Henry Ford Museum to showcase 1966 VW Microbus with Civil Rights legacy and National Historic Vehicle Register status

The Henry Ford Museum of American Innovation, in partnership with the Hagerty Drivers Foundation’s National Historic Vehicle Register, will welcome a new selection from the Register’s prestigious group of significant automobiles. This special pop-up in the museum showcases a different vehicle from the Register every six months. The first vehicle displayed was the “Ferrari” from Ferris Bueller’s Day Off. The next vehicle just moved into the display is a 1966 Volkswagen Deluxe Station Wagon, or “microbus.” The VW bus was the primary vehicle for a couple at the forefront of the Civil Rights Movement in South Carolina: Esau and Janie B. Jenkins.

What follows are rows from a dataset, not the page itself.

-- ==== Sys2Proof/Laws/Float.lean ====
section
/-! SUPPORT. Laws/Float.lean: running a computation that draws NaN patterns, and the small lemmas of the binary32
format. -/

namespace Sys2Proof

variable {α β : Type}

/-- The n-th NaN pattern of a run. -/
def nanAt (n : Nat) : F32 := anyNaN (Config.nanDraw n)

/-! ### Running a computation -/

@[simp] theorem runDraw_pure (a : α) (n : Nat) : runDraw (pure a) n = (a, n) := rfl

@[simp] theorem runDraw_bind (d : Draw α) (k : α → Draw β) (n : Nat) :
    runDraw (d >>= k) n = runDraw (k (runDraw d n).1) (runDraw d n).2 := rfl

@[simp] theorem runDraw_drawNaN (n : Nat) : runDraw drawNaN n = (nanAt n, n + 1) := rfl

@[simp] theorem runDraw_fadd (a b : F32) (n : Nat) : runDraw (fadd a b) n = (faddWith (nanAt n) a b, n + 1) := rfl

@[simp] theorem runDraw_fsub (a b : F32) (n : Nat) :
    runDraw (fsub a b) n = (faddWith (nanAt n) a (fneg b), n + 1) := rfl

@[simp] theorem runDraw_fmul (a b : F32) (n : Nat) : runDraw (fmul a b) n = (fmulWith (nanAt n) a b, n + 1) := rfl

@[simp] theorem runDraw_fdiv (a b : F32) (n : Nat) : runDraw (fdiv a b) n = (fdivWith (nanAt n) a b, n + 1) := rfl

@[simp] theorem runDraw_fsqrt (a : F32) (n : Nat) : runDraw (fsqrt a) n = (fsqrtWith (nanAt n) a, n + 1) := rfl

@[simp] theorem runDraw_psqrt (a : F32) (n : Nat) :
    runDraw (psqrt a) n = (fsqrtWith (nanAt n) (fabs a), n + 1) := rfl

/-! ### The fields of a packed value -/

theorem fPack_toNat (s : Bool) (m : Nat) : (fPack s m).toNat = s.toNat * 2 ^ 31 + m % 2 ^ 31 := by
  have h : m % 2 ^ 31 < 2 ^ 31 := Nat.mod_lt _ (by decide)
  rw [fPack, BitVec.toNat_ofNat]
  cases s
  · simp; omega
  · simp; omega

theorem fMag_lt (a : F32) : fMag a < 2 ^ 31 := Nat.mod_lt _ (by decide)

@[simp] theorem fMag_fPack (s : Bool) (m : Nat) : fMag (fPack s m) = m % 2 ^ 31 := by
  cases s <;> simp [fMag, fPack_toNat]

@[simp] theorem fSign_fPack (s : Bool) (m : Nat) : fSign (fPack s m) = s := by
  have h : m % 2 ^ 31 < 2 ^ 31 := Nat.mod_lt _ (by decide)
  rw [fSign, fPack_toNat]
  cases s
  · simp; omega
  · simp

theorem fExpo_eq_mag (a : F32) : fExpo a = fMag a / 2 ^ 23 := by
  unfold fExpo fMag; omega

theorem fFrac_eq_mag (a : F32) : fFrac a = fMag a % 2 ^ 23 := by
  unfold fFrac fMag; omega

/-- A value is its sign and its magnitude bits. -/
@[simp] theorem fPack_sign_mag (a : F32) : fPack (fSign a) (fMag a) = a := by
  apply BitVec.eq_of_toNat_eq
  have h := a.isLt
  rw [fPack_toNat]
  unfold fMag fSign
  by_cases hs : 2 ^ 31 ≤ a.toNat
  · rw [decide_eq_true hs, Bool.toNat_true]; omega
  · rw [decide_eq_false hs, Bool.toNat_false]; omega

/-- Two values with the same sign and magnitude bits are equal. -/
theorem f32_ext {a b : F32} (hs : fSign a = fSign b) (hm : fMag a = fMag b) : a = b := by
  rw [← fPack_sign_mag a, ← fPack_sign_mag b, hs, hm]

theorem isNaN_iff (a : F32) : isNaN a = true ↔ infMag < fMag a := by
  have h := fMag_lt a
  simp only [isNaN, fExpo_eq_mag, fFrac_eq_mag, infMag, Bool.and_eq_true, beq_iff_eq, bne_iff_ne]
  omega

theorem isInf_iff (a : F32) : isInf a = true ↔ fMag a = infMag := by
  have h := fMag_lt a
  simp only [isInf, fExpo_eq_mag, fFrac_eq_mag, infMag, Bool.and_eq_true, beq_iff_eq]
  omega

theorem isFinite_iff (a : F32) : isFinite a = true ↔ fMag a < infMag := by
  have h := fMag_lt a
  simp only [isFinite, fExpo_eq_mag, infMag, bne_iff_ne]
  omega

theorem isZero_iff (a : F32) : isZero a = true ↔ fMag a = 0 := by simp [isZero]

@[simp] theorem isNaN_anyNaN (u : BitVec 32) : isNaN (anyNaN u) = true := by
  have hf : fFrac u < 2 ^ 23 := Nat.mod_lt _ (by decide)
  rw [isNaN_iff, anyNaN, fMag_fPack]
  unfold infMag
  split <;> omega

@[simp] theorem isNaN_nanAt (n : Nat) : isNaN (nanAt n) = true := isNaN_anyNaN _

@[simp] theorem fMag_fneg (a : F32) : fMag (fneg a) = fMag a := by
  simpa [fneg] using fMag_lt a

@[simp] theorem fSign_fneg (a : F32) : fSign (fneg a) = !fSign a := by simp [fneg]

@[simp] theorem fMag_fabs (a : F32) : fMag (fabs a) = fMag a := by
  simpa [fabs] using fMag_lt a

@[simp] theorem fSign_fabs (a : F32) : fSign (fabs a) = false := by simp [fabs]

@[simp] theorem fneg_fneg (a : F32) : fneg (fneg a) = a := f32_ext (by simp) (by simp)

/-- `fneg` keeps a NaN a NaN (R105). -/
@[simp] theorem isNaN_fneg (a : F32) : isNaN (fneg a) = isNaN a := by
  rw [Bool.eq_iff_iff, isNaN_iff, isNaN_iff, fMag_fneg]

/-- `fabs` keeps a NaN a NaN (R105). -/
@[simp] theorem isNaN_fabs (a : F32) : isNaN (fabs a) = isNaN a := by
  rw [Bool.eq_iff_iff, isNaN_iff, isNaN_iff, fMag_fabs]

end Sys2Proof
end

This Civil Rights-era bus was in a backyard in South Carolina. Now it’s on display at The Henry Ford in Michigan.

Mr. Esau and Mrs. Janie—as they were known—were both born in 1910 on Johns Island, South Carolina. After marrying at age 17, the couple founded many successful businesses and began offering ways to improve the lives of fellow African Americans (and their own 13 children) while investing in their community.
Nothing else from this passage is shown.